Door Knob of The Day

Once again, we are indebted to Dana Lee, CML
 for this very fine photo.  
One early spring day back in the 70s there was a single engine float plane that blew off course on the way from Duluth up to Thunder Bay.  The pilot made an emergency landing and she and (most of) her plane washed ashore on one of the northernmost Apostle Islands.

Luckily, the plane’s cargo was stock for a fishing camp and the pilot was able to retrieve the fishing tackle and booze. The island had suffered a blow-down some years prior and the dense tangle of logs and brush along with boughs from the surviving pines provided ample material for firewood and rough shelter.

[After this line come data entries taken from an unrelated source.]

-- ==== Sys2Proof/Machine/Compression.lean ====
section
/-! DEFINITION. The message schedule expander and the compression engine (40_compression.md R100 to R119), as functions. -/

namespace Sys2Proof.Machine

/-- The circular left rotation of a word (00_scope.md R11). -/
def rotl (x : Word) (n : Nat) : Word := x.rotateLeft n

/-- Permutation `P0` (R101). -/
def p0 (x : Word) : Word := x ^^^ rotl x 9 ^^^ rotl x 17

/-- Permutation `P1` (R102). -/
def p1 (x : Word) : Word := x ^^^ rotl x 15 ^^^ rotl x 23

/-- Boolean function `FF` of round `j` (R103). -/
def ff (j : Nat) (x y z : Word) : Word :=
  if j ≤ 15 then x ^^^ y ^^^ z else (x &&& y) ||| ((x ||| y) &&& z)

/-- Boolean function `GG` of round `j` (R104). -/
def gg (j : Nat) (x y z : Word) : Word :=
  if j ≤ 15 then x ^^^ y ^^^ z else z ^^^ (x &&& (y ^^^ z))

/-- The base round constant `T(j)` (R105). -/
def baseConstant (j : Nat) : Word := if j ≤ 15 then 0x79CC4519 else 0x7A879D8A

/-- The round constant `K[j] = rotl(T(j), j mod 32)` (R106, 90_conflicts.md C2). -/
def roundConstant (j : Nat) : Word := rotl (baseConstant j) (j % 32)

/-- The first `k` big-endian words of a byte string (R108). -/
def beWords : Nat → List Byte → List Word
  | 0, _ => []
  | k + 1, l => be32 (l.take 4) :: beWords k (l.drop 4)

/-- The next schedule word from the words so far, NEWEST FIRST: `W[i-1]` stands at 0, `W[i-16]` at 15
(R109, 90_conflicts.md C1). -/
def nextScheduleWord (h : List Word) : Word :=
  p1 (h.getD 15 0 ^^^ h.getD 8 0 ^^^ rotl (h.getD 2 0) 15) ^^^ rotl (h.getD 12 0) 7 ^^^ h.getD 5 0

/-- `k` more schedule words in front of the words so far (newest first). -/
def extendSchedule : Nat → List Word → List Word
  | 0, h => h
  | k + 1, h => extendSchedule k (nextScheduleWord h :: h)

/-- `W[0..67]` of a block: 16 words decoded, 52 by the recurrence (R108, R109). -/
def scheduleWords (b : Block) : List Word :=
  (extendSchedule 52 (beWords 16 b.toList).reverse).reverse

/-- `W1[i] = W[i] ^ W[i+4]` for `0 <= i <= 63` (R110). -/
def secondWords (w : List Word) : List Word :=
  (List.range 64).map fun i => w.getD i 0 ^^^ w.getD (i + 4) 0

/-- The result of `Expand`: `W[0..67]` and `W1[0..63]` (R107). -/
structure Schedule where
  w : Vector Word 68
  w1 : Vector Word 64
  deriving DecidableEq, Repr

/-- `Expand(B)` (R111). -/
def expand (b : Block) : Schedule :=
  ⟨padTo 68 0 (scheduleWords b), padTo 64 0 (secondWords (scheduleWords b))⟩

/-- What a round writes: the working registers and the three temporaries (R113). -/
structure RoundRegs where
  x : HashState
  ss1 : Word
  tt1 : Word
  tt2 : Word
  deriving DecidableEq, Repr

/-- Round `j`: all eight registers written at once from the values before the round (R113). -/
def round (sch : Schedule) (r : RoundRegs) (j : Nat) : RoundRegs :=
  let x := r.x
  let ss1 := rotl (rotl x.a 12 + x.e + roundConstant j) 7
  let tt1 := ff j x.a x.b x.c + x.d + (ss1 ^^^ rotl x.a 12) + sch.w1.toList.getD j 0
  let tt2 := gg j x.e x.f x.g + x.h + ss1 + sch.w.toList.getD j 0
  { x := ⟨tt1, x.a, rotl x.b 9, x.c, p0 tt2, x.e, rotl x.f 19, x.g⟩
    ss1 := ss1
    tt1 := tt1
    tt2 := tt2 }

/-- The register load and the 64 rounds in order (R112, R114). -/
def rounds (sch : Schedule) (vin : HashState) : RoundRegs :=
  (List.range 64).foldl (round sch) ⟨vin, 0, 0, 0⟩

/-- The word-wise exclusive-or of two states (R115). -/
def xorState (v x : HashState) : HashState :=
  ⟨v.a ^^^ x.a, v.b ^^^ x.b, v.c ^^^ x.c, v.d ^^^ x.d, v.e ^^^ x.e, v.f ^^^ x.f, v.g ^^^ x.g, v.h ^^^ x.h⟩

/-- The compression function `CF(Vin, B)`, with the feed-forward (R115, R116). -/
def cf (vin : HashState) (b : Block) : HashState := xorState vin (rounds (expand b) vin).x

/-- The compressions of a sequence of blocks, the earliest first (R134, R158). -/
def cfAll (v : HashState) (bs : List Block) : HashState := bs.foldl cf v

/-- The words of a state in the order A to H (20_memory.md R53). -/
def stateWords (v : HashState) : List Word := [v.a, v.b, v.c, v.d, v.e, v.f, v.g, v.h]

/-- The big-endian encoding of a state: bytes `4i .. 4i+3` are `to_be32(V[i])` (R53, 42_finalization.md R155). -/
def stateBytes (v : HashState) : List Byte := (stateWords v).flatMap toBe32

end Sys2Proof.Machine
end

The stranded aviatrix passed the summer gathering firewood, fishing, boozing and failing to construct a raft until mid-October when a fish-smoking experiment got out of control.  She escaped unharmed, but the conflagration rapidly spread through the dense brush.

Overnight, the fire consumed such a portion of vegetation on the island that the smoke column was spotted by a barge in the shipping channel 30 miles away. The coastguard was called and in a matter of hours the lost pilot was rescued and headed back to civilization to pick up where she’d left off. 

Unfortunately, falling out of the sky made the prospect of flying a plane for a living less lustrous; the pilot developed an anxiety disorder which grounded her charter business. At the time there was a new paradigm for treating psychological trauma through visual arts:  by being able to physically manifest anxiety through painting, sculpture or fiber arts, the individual could acknowledge the source and move beyond it.

Dorothea Ruth of the Port of Duluth, for that’s who it was, never did fly again.  But she did go on to have a successful career in home décor and, ultimately, a popular line of door hardware which evoked her Northern Island aesthetic: sticks, rocks, and rafts that will not float.